You will also see this if you look at the method list of the ObjDoubleMap interface.

Implementation Customizations

This section describes ways to make Koloboke Compile to generate a different implementation for the same annotated class or interface, using special annotations.

Unless otherwise stated, customization annotations could be applied to any types, suitable for Koloboke Compile implementation: @KolobokeMap- or @KolobokeSet-annotated, with either reference or a numeric key and value types. If if doubt, see Javadocs of the corresponding annotation. More than one customization could be applied to the same type, there are no restrictions on how they could be combined.

Reduce mutability

Annotate a Map- or a Set-like class or interface with @Updatable to make Koloboke Compile to generate implementation which throws UnsupportedOperationException in methods like remove(), removeAll(), retainAll(), removeIf(), etc.

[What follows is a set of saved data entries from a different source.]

-- ==== Sys2Proof/Syntax.lean ====
section
/-!
DEFINITION. The commands of the part: one constructor of `Instr` per row of spec/opcode_table.json, with the operands of
the row as arguments.  Instance numbers are `Fin` of the number of instances, so that no command names an instance that
does not exist.
-/

namespace Sys2Proof

/-- The two host ports (R582). -/
inductive Port where
  | pcie
  | spi
deriving DecidableEq, Repr

/-- One channel of a serial frame: a sample with its V, C and U bits, a subframe with bad parity, or an inactive channel (R363–R365). -/
inductive ChanIn where
  | sample (audio : BitVec 24) (v c u : Bool)
  | badParity
  | inactive
deriving DecidableEq, Repr

/-- A PTP message as the classifier hands it to the engine (R292, R293): the port; the message from its first octet; the source MAC; the
source address as kind (0 MAC, 1 IPv4, 2 IPv6) and value; its capture, `back` × 2^-16 ns before the last GRID edge; a UDP checksum that is non-zero
and wrong; arrival beyond the processing rate (R302); and the whole frame without FCS, for host software. -/
structure PtpRx where
  port : Fin 4
  msg : List Byte
  mac : BitVec 48
  kind : Fin 3
  addr : BitVec 128
  back : BitVec 32
  sumBad : Bool
  ovr : Bool
  frame : List Byte
deriving DecidableEq, Repr
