-- ==== Sys2Proof/Machine/RegMap.lean ====
section
/-!
DEFINITION. The register map of BAR0: one name per register (its octet offset, with the instance numbers as arguments),
one name per field of the field tables, and the table of reset values and access masks (rules R58 to R607).
-/

namespace Sys2Proof.Machine

/-- A field of a 32-bit register: its lowest bit and its width. -/
structure Bits where
  lo : Nat
  len : Nat
deriving DecidableEq, Repr

namespace Reg
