-- ==== Sys2Proof/Machine/State.lean ====
section
/-!
DEFINITION. The state of the part as plain data: every register by its offset, every FIFO, buffer, table, counter, mode
and pin the spec gives it, the queue of waiting commands, and the state right after reset.
-/

namespace Sys2Proof.Machine

/-- What the part puts on its ports: the model's own record of its outputs (log entry 4). -/
inductive Output where
  /-- A PCIe memory write of the device (DMA, R278–R283). -/
  | pcieWrite (addr : Nat) (data : List Byte)
  /-- An MSI-X message of vector `v` (R541). -/
  | msix (v : Nat)
  /-- The value a host read returned on a port (R586, R588). -/
  | hostRead (p : Port) (addr : Nat) (value : Word)
  /-- Octets on SPI_MISO (R583). -/
  | spiMiso (data : List Byte)
  /-- A Unsupported Request completion (R579). -/
  | unsupported
  /-- A frame sent by line port `port` (R274). -/
  | lineFrame (port : Nat) (frame : List Byte)
  /-- The base page that a port's auto-negotiation sends (R262). -/
  | lineAbility (port : Nat) (word : BitVec 16)
  /-- A frame sent on the chain, upstream or downstream (R502). -/
  | chainFrame (up : Bool) (frame : List Byte)
  /-- A message sent on the Ivern link: type and payload (R479). -/
  | ivern (mtype : Nat) (payload : List Byte)
  /-- The STATE messages of one space of a join, whose layout is internal (R484). -/
  | bulkState (space : Nat)
  /-- One arbitration frame's claim driven on CLAIM_IO, and the slots in which this unit drives it low (R471). -/
  | claim (value : Nat) (slots : List Nat)
  /-- One frame launched by a serial-audio output pin (R27): its sample words. -/
  | serialFrame (pin : Nat) (words : List Word)
  /-- a bank's frame sync, one level per bit clock, with the bits of each of its running outputs; `rising` when data launches on the rising edge of
  SA_BCLK (R365) -/
  | tdmFrame (bank : Nat) (rising : Bool) (fs : List Bool) (data : List (Nat × List Bool))
  /-- A mode register write to the memory devices (R605). -/
  | dramMrs (k value : Nat)
  /-- A DDR command of another kind: 0 refresh, 1 ZQ short, 2 self-refresh enter, 3 leave, 4 reissue (R598, R603, R604). -/
  | dramCmd (kind : Nat)
  /-- A QSPI flash read started (R48, R61): the command, whether the address has four octets, the dummy clocks, the octet offset and the
  frequency of QSPI_CLK in Hz. -/
  | qspiRead (cmd : Nat) (addr4 : Bool) (dummy offset hz : Nat)
  /-- A read of two octets of the oscillator's temperature sensor (R113): its address, the register, and 400 kHz on TEMP_SCL. -/
  | tempRead (addr pointer : Nat) (fast : Bool)
  /-- The test port's selected register (R626): the instruction code. -/
  | tap (code : Nat)
deriving DecidableEq, Repr

/-- A FIFO of the flagging class (R550–R553): entries oldest first, the next SEQ, whether the next entry written carries
OVERRUN, the LOST counter, and the entry latched by the last read. -/
structure Fifo where
  entries : List (List Word) := []
  seq : Nat := 0
  ovr : Bool := false
  lost : Nat := 0
  last : List Word := []
deriving DecidableEq, Repr

/-- Fault collector state that is no register (R519–R532): the strobes held for the next tick (source, detail, forced), the live levels
of the last tick, the arming of FAULT_FORCE (the GRID edge count when ARM was written), the minimum
widths running, a HOLD clear that waits, and the NMI pin. -/
structure FaultSt where
  strobes : List (Nat × Nat × Bool) := []
  prevLive : Nat := 0
  armed : Option Nat := none
  errMin : Bool := false
  /-- the GRID edge at which the minimum width of ERR_B ends (R530) -/
  errEnd : Nat := 0
  holdClear : Bool := false
  nmi : Bool := false
  nmiMin : Bool := false
  /-- the GRID edge at which NMI_B has been asserted for 1 µs (R531) -/
  nmiEnd : Nat := 0
  nmiAck : Bool := false
  /-- block resets that wait for their power group: source and detail (R523) -/
  owed : List (Nat × Nat) := []
deriving DecidableEq, Repr
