-- ==== Sys2Proof/Machine/Facet.lean ====
section
/-!
DEFINITION. Facet lanes, tasks and their scheduler (ch. 14): descriptors, lane memory, the window of a sample period, margins, migration,
lending, rotation, mailboxes and channels.
-/

namespace Sys2Proof.Machine

namespace State

variable (s : State)

/-- Change the Facet lanes. -/
def setFacet (f : FacetSt → FacetSt) : State := { s with facet := f s.facet }

/-- Lane `n`. -/
def laneF (n : Nat) : LaneSt := s.facet.lanes.get {} n

/-- Change lane `n`. -/
def setLaneF (n : Nat) (f : LaneSt → LaneSt) : State :=
  s.setFacet fun x => { x with lanes := x.lanes.set {} n (f (x.lanes.get {} n)) }

/-- The task with a TASK_ID: 16 × home lane + word. -/
def task? (t : Nat) : Option TaskSt := s.facet.tasks.get none t

/-- Change a task. -/
def setTask (t : Nat) (f : TaskSt → TaskSt) : State :=
  s.setFacet fun x => { x with tasks := x.tasks.set none t ((x.tasks.get none t).map f) }

/-- The words of FACET_n_TASKS (R41). -/
def taskWords (n : Nat) : List Nat := if s.loader.built then paramWords s.loader.params 0x31 n else []

/-- MODE of lane `n`: complex. -/
def laneCplx (n : Nat) : Bool := (s.param 0x30 n).testBit 0

/-- LENDABLE of lane `n`. -/
def laneLendable (n : Nat) : Bool := (s.param 0x30 n).testBit 8

/-- OOS of lane `n`. -/
def laneOos (n : Nat) : Bool := s.bit (Reg.facetCtrl n) 8

/-! ### Memories (R406) -/

/-- Bundle `p` of lane `n`. -/
def progAt (n p : Nat) : BitVec 64 := s.facet.prog.get 0 (n * 2048 + p)

/-- A word of lane `n`: X memory, or Y with `y`. -/
def memRd (n : Nat) (y : Bool) (a : Nat) : Word := if y then s.facet.y.get 0 (n * 8192 + a) else s.facet.x.get 0 (n * 8192 + a)

/-- Store a word of lane `n`. -/
def memWr (n : Nat) (y : Bool) (a : Nat) (v : Word) : State :=
  s.setFacet fun f => if y then { f with y := f.y.set 0 (n * 8192 + a) v } else { f with x := f.x.set 0 (n * 8192 + a) v }

/-- An address lies in a region of a task. -/
def inRegion (t : TaskSt) (y : Bool) (a : Nat) : Bool :=
  if y then t.yBase ≤ a && a < t.yBase + t.yLen else t.xBase ≤ a && a < t.xBase + t.xLen

/-- An address lies in the code range of a task, its descriptor included. -/
def inCode (t : TaskSt) (p : Nat) : Bool := t.entry ≤ p && p < t.entry + 2 + t.codeLen

/-- Store a word of lane `n`; a write to a region of a task that has been copied by a migration is made on both lanes (R425). -/
def memPut (n : Nat) (y : Bool) (a : Nat) (v : Word) : State :=
  let t := s.memWr n y a v
  match s.facet.mig with
  | some m =>
    if m.copied && m.src == n && m.tasks.any (fun k => match s.task? k with | some x => inRegion x y a | none => false) then
      t.memWr m.dst y a v
    else t
  | none => t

The only operation which removes elements or entries from the set or map is clear():

import com.koloboke.compile.KolobokeMap;
import com.koloboke.compile.mutability.Updatable;

@KolobokeMap
@Updatable
interface MyMap<K, V> extends Map<K, V> { /*...*/ }

This is not only recommended in Effective Java, Item 15, but also often allows Koloboke Compile to generate a faster optimized implementation.

Allow the null key

By default, Koloboke Compile generates map and set implementations that both disallow the null key to be inserted and even queried (like map.get(null)), always throwing NullPointerException.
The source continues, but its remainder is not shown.